Здесь, однако, вступает в дело фильтр естественного отбора. Хотя удачные мутации редки, именно они определяют направление эволюции вида. Ведь в борьбе за ограниченные ресурсы особи с благоприятными мутациями имеют более высокие шансы на выживание. Можно сказать, что, по Дарвину, виды живых существ прекрасно приспособлены (адаптированы) к окружающей среде потому, что неприспособленные особи регулярно выбраковываются. В череде поколений потомки удачных мутантов постепенно вытесняют всех прочих, поскольку те не имеют новых свойств, облегчающих выживание.
Дарвинизм в его современной разновидности – синтетической теории эволюции (СТЭ) – стал господствующей биологической теорией эволюции. Произошло это в первую очередь потому, что ламаркизм и родственные ему течения так и не смогли представить неопровержимые доказательства наследования приобретенных признаков. А без передачи благоприятных изменений потомству вся идея целенаправленной эволюции в биологии повисла в воздухе. Сколько бы не тянулся папа-жираф за верхними листьями, он в лучшем случае натренирует свои собственные мышцы, но его дети родятся со стандартной длиной шеи, как будто этой тренировки и не было вовсе. Некоторые ученые, правда, считают, что механизмы ламаркистской эволюции все же существуют в мире живого, но эти биологи находятся в явном меньшинстве.
Эволюция в экономике
Действует ли дарвиновская эволюция в экономике? Ответ на этот вопрос, бесспорно, положителен. Любые хозяйствующие субъекты обладают изменчивостью, причем они менее устойчивы, чем биологические организмы. Если биологические гены хорошо защищены от внешних воздействий (за исключением сильных раздражителей вроде радиации) и мутируют сравнительно редко, то стабильность фирм не так высока. Они могут реагировать на изменения социальной, культурной, политической, экономической, природной сред.
Тысячи решений, принимаемых на самых разных этажах иерархической пирамиды фирмы, причем принимаемых по разным частным поводам, как зависящим, так и независящим от самой фирмы, равносильны граду случайных мутаций, непрерывно изменяющих лицо компании. Понятно, что часть из них приживается, доказав свою целесообразность. А часть отбрасывается как бесполезные или вредные. Понятно также, что если фирма не отбраковывает «вредные» изменения, то по мере их накопления ее положение может настолько ухудшиться, что конкуренция «отбракует», т. е. обанкротит саму фирму.

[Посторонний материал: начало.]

-- ==== Sys2Proof/Machine/State.lean ====
section
/-! DEFINITION. The state of CORE (spec 10_state.md), the values its operations answer (spec 00_scope.md R14,
30_encoding.md R66, 42_framer.md R129) and the requests its callers make (spec 20_memory.md R47). -/

namespace Sys2Proof.Machine

/-! ## The framer -/

/-- `st`, the framer's sequencing state (R22). -/
inductive FramerState where
  | seekingSync
  | readingHeader
  | readingBody
  | emitting
  deriving DecidableEq, Repr

/-- One framer instance (R20, R32): its sequencing state `st` (R22) and its window `q` (R23), the bytes retained
from the current sync candidate onward, oldest first. -/
structure Framer where
  st : FramerState
  q : List Byte
  deriving DecidableEq, Repr

/-- A framer at reset: `SeekingSync` with an empty window (R33, R220). -/
def Framer.reset : Framer := { st := .seekingSync, q := [] }

/-! ## The values operations answer -/

/-- A Packet (R66). -/
structure Packet where
  sync : Byte
  dataLength : BitVec 16
  optLength : Byte
  type : Byte
  headerCrc : Byte
  data : List Byte
  optData : List Byte
  payloadCrc : Byte
  deriving DecidableEq, Repr

/-- The three reports (R14, R193, R194); a report carries its kind only. -/
inductive ReportKind where
  | badSync
  | badHeaderCrc
  | badPayloadCrc
  deriving DecidableEq, Repr

/-- An element of a framer operation's event list (R129). -/
inductive FramerEvent where
  | packet (p : Packet)
  | report (k : ReportKind)
  deriving DecidableEq, Repr

/-- The result of `HdrValidate` (R111). -/
inductive HdrVerdict where
  | ok
  | badSync
  | badHeaderCrc
  deriving DecidableEq, Repr

/-- What the response of a framer operation carries beside its result (decision D1): the event list and the two
status outputs (R28).  `FRM.PUSH` answers these (R126), and `FRM.CLEAR`, which has no result, answers no more. -/
structure PushResult where
  events : List FramerEvent
  pending : Nat
  needMore : Bool
  deriving DecidableEq, Repr

/-- The response fields of `FRM.FEED` (R127, R129). -/
structure FeedResult where
  packets : List Packet
  reports : List ReportKind
  allEvents : List FramerEvent
  bytesConsumed : Nat
  pending : Nat
  needMore : Bool
  deriving DecidableEq, Repr

/-- The result fields of a normal response, one shape for each result column of R71. -/
inductive Result where
  /-- 256 table bytes (`CRC8.GENTABLE`) -/
  | table (bytes : List Byte)
  /-- one byte (`CRC8.CALC`, `CRC8.CALCR`, `EVT.BYTE`) -/
  | byte (b : Byte)
  /-- `Ok`, `BadSync` or `BadHeaderCRC` (`HDR.VALIDATE`) -/
  | header (v : HdrVerdict)
  /-- `FRM.PUSH` -/
  | push (r : PushResult)
  /-- `FRM.FEED` -/
  | feed (r : FeedResult)
  /-- no result (R71, R128), but the event list, empty, and the status outputs of every framer response (R28)
  (`FRM.CLEAR`) -/
  | cleared (r : PushResult)
  /-- the bytes of a frame (`PKT.ENCODE`) -/
  | frame (bytes : List Byte)
  /-- a nibble (`ADR.ENCH`, `ADR.ENCD`) -/
  | nibble (n : Nibble)
  /-- a character code (`ADR.DECH`, `AEV.HOUSE`) -/
  | char (c : Byte)
  /-- a device code, an integer 1..16 (`ADR.DECD`, `AEV.DEVICE`) -/
  | device (d : Nat)
  /-- an Event (`EVT.NEW`, `AEV.NEW`) -/
  | event (e : Event)
  /-- the three components of `AEV.SHOW` -/
  | shown (source : Source) (house : Byte) (device : Nat)
  deriving DecidableEq, Repr

/-- The cause of a fault response; there is only one (R190, R191), and it carries nothing (R191). -/
inductive FaultCause where
  | invalidArgument
  deriving DecidableEq, Repr

/-- The response that ends an operation (R14): status `OK` with the result fields, or status `FAULT` with the
cause and no result. -/
inductive Response where
  | ok (r : Result)
  | fault (c : FaultCause)
  deriving DecidableEq, Repr

/-! ## Requests -/

/-- One operation a caller issues: who issues it, the framer instance it is addressed to (R32; the pure operations
belong to no instance and ignore it), and the command. -/
structure Request where
  caller : Nat
  framer : Nat
  cmd : Command
  deriving DecidableEq, Repr

/-! ## The state -/

/-- The state of the machine.

`framers` is the spec's own state (R20, R22, R23), for every framer instance (R32): the pair (`k`, `f`) says that
instance `k` is `f`; an instance that is not listed is at reset.  It is kept in one canonical form (`Bank.wf`).
The constant table `TBL` (R21) is the constant `tbl` of Machine/Ops.lean, as R21 allows and R31 demands.

The other four fields are the MODEL'S, not the spec's (assumption 4): `inbox` holds the operations issued and not
yet performed, in the order of issue, each entry being the group of operations in flight at the same time;
`caller` and `sel` name the caller and the framer instance of the operation last taken; `response` is the response
that the last step handed to that caller. -/
structure State where
  framers : List (Nat × Framer)
  inbox : List (List Request)
  caller : Nat
  sel : Nat
  response : Option Response
  deriving DecidableEq, Repr

/-- The machine right after reset (R33, R220): every framer instance `SeekingSync` with an empty window.  No
operation has been issued, taken or answered (assumption 4). -/
def State.reset : State where
  framers := []
  inbox := []
  caller := 0
  sel := 0
  response := none

/-- Host-level faults: none.  CORE never stops: its only fault is a response the caller gets in place of a result
(R14, R192: "it runs normally"), which is a next state here, so no step ever ends in a `Fault` and nothing raises
one.  Safe: there is nothing to raise. -/
inductive Fault where
  deriving DecidableEq, Repr

/-- Why the machine gives a request no meaning. -/
inductive Refusal where
  /-- Raised by an arm of `exec` whose instruction has no meaning yet; no arm does.  Safe. -/
  | notModelled (mnemonic : String)
  /-- Raised by `step` when two framer operations on one framer instance are in flight at the same time (R48, open
  behaviour U1: "it must refuse (not interleave) them").  Safe: nothing is claimed of such a state. -/
  | concurrentFramerUse
  /-- Raised by `step` when a command carries an operand that no port can carry: a CRC buffer of `2^31` bytes or
  more (R40) or an encoder segment longer than its length port counts (R150).  Safe: the spec says such an operand
  cannot be presented.  Assumption 6. -/
  | operandNotPresentable
  deriving DecidableEq, Repr

end Sys2Proof.Machine
end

Случай, просеваемый через сито конкурентного отбора, непрерывно совершенствует, оттачивает коммерческую практику. Недаром Р. Нельсон, один из отцов экономического эволюционизма, подчеркивая роль фактора неопределенности в экономической жизни, даже назвал признание принципа случайности ключевым признаком любой эволюционной теории.
Особенно сильны подобные эволюционные механизмы должны быть в плотной конкурентной среде, когда множество фирм исповедуют примерно одну и ту же модель бизнеса. Всякое усовершенствование («удачная мутация») немедленно становится известным конкурентам. И поскольку они делают примерно такую же продукцию, примерно на том же оборудовании, сбывают ее приблизительно через те же каналы и сопровождают схожим сервисом, то удачные стандартные бизнес-приемы (или «рутины», если воспользоваться термином Р. Нельсона и С. Уинтера) распространяются по всей отрасли. Тот, кто их не копирует, просто не выживает. В нашей книге нетрудно найти массу примеров подобной «ползучей» эволюции, в которой некие стандартные приемы первоначально появлялись у одной фирмы (причем, вероятно, случайно), а затем копировались многими.
Целенаправленная эволюция
В то же время мы столкнулись и с примерами других, не случайных, а явно целенаправленных изменений, когда фирма вполне осознанно, «скачком» создавала принципиально новую модель бизнеса. И эта, вторая разновидность экономической эволюции по своему основному содержанию должна носить скорее ламарковский, чем дарвиновский характер.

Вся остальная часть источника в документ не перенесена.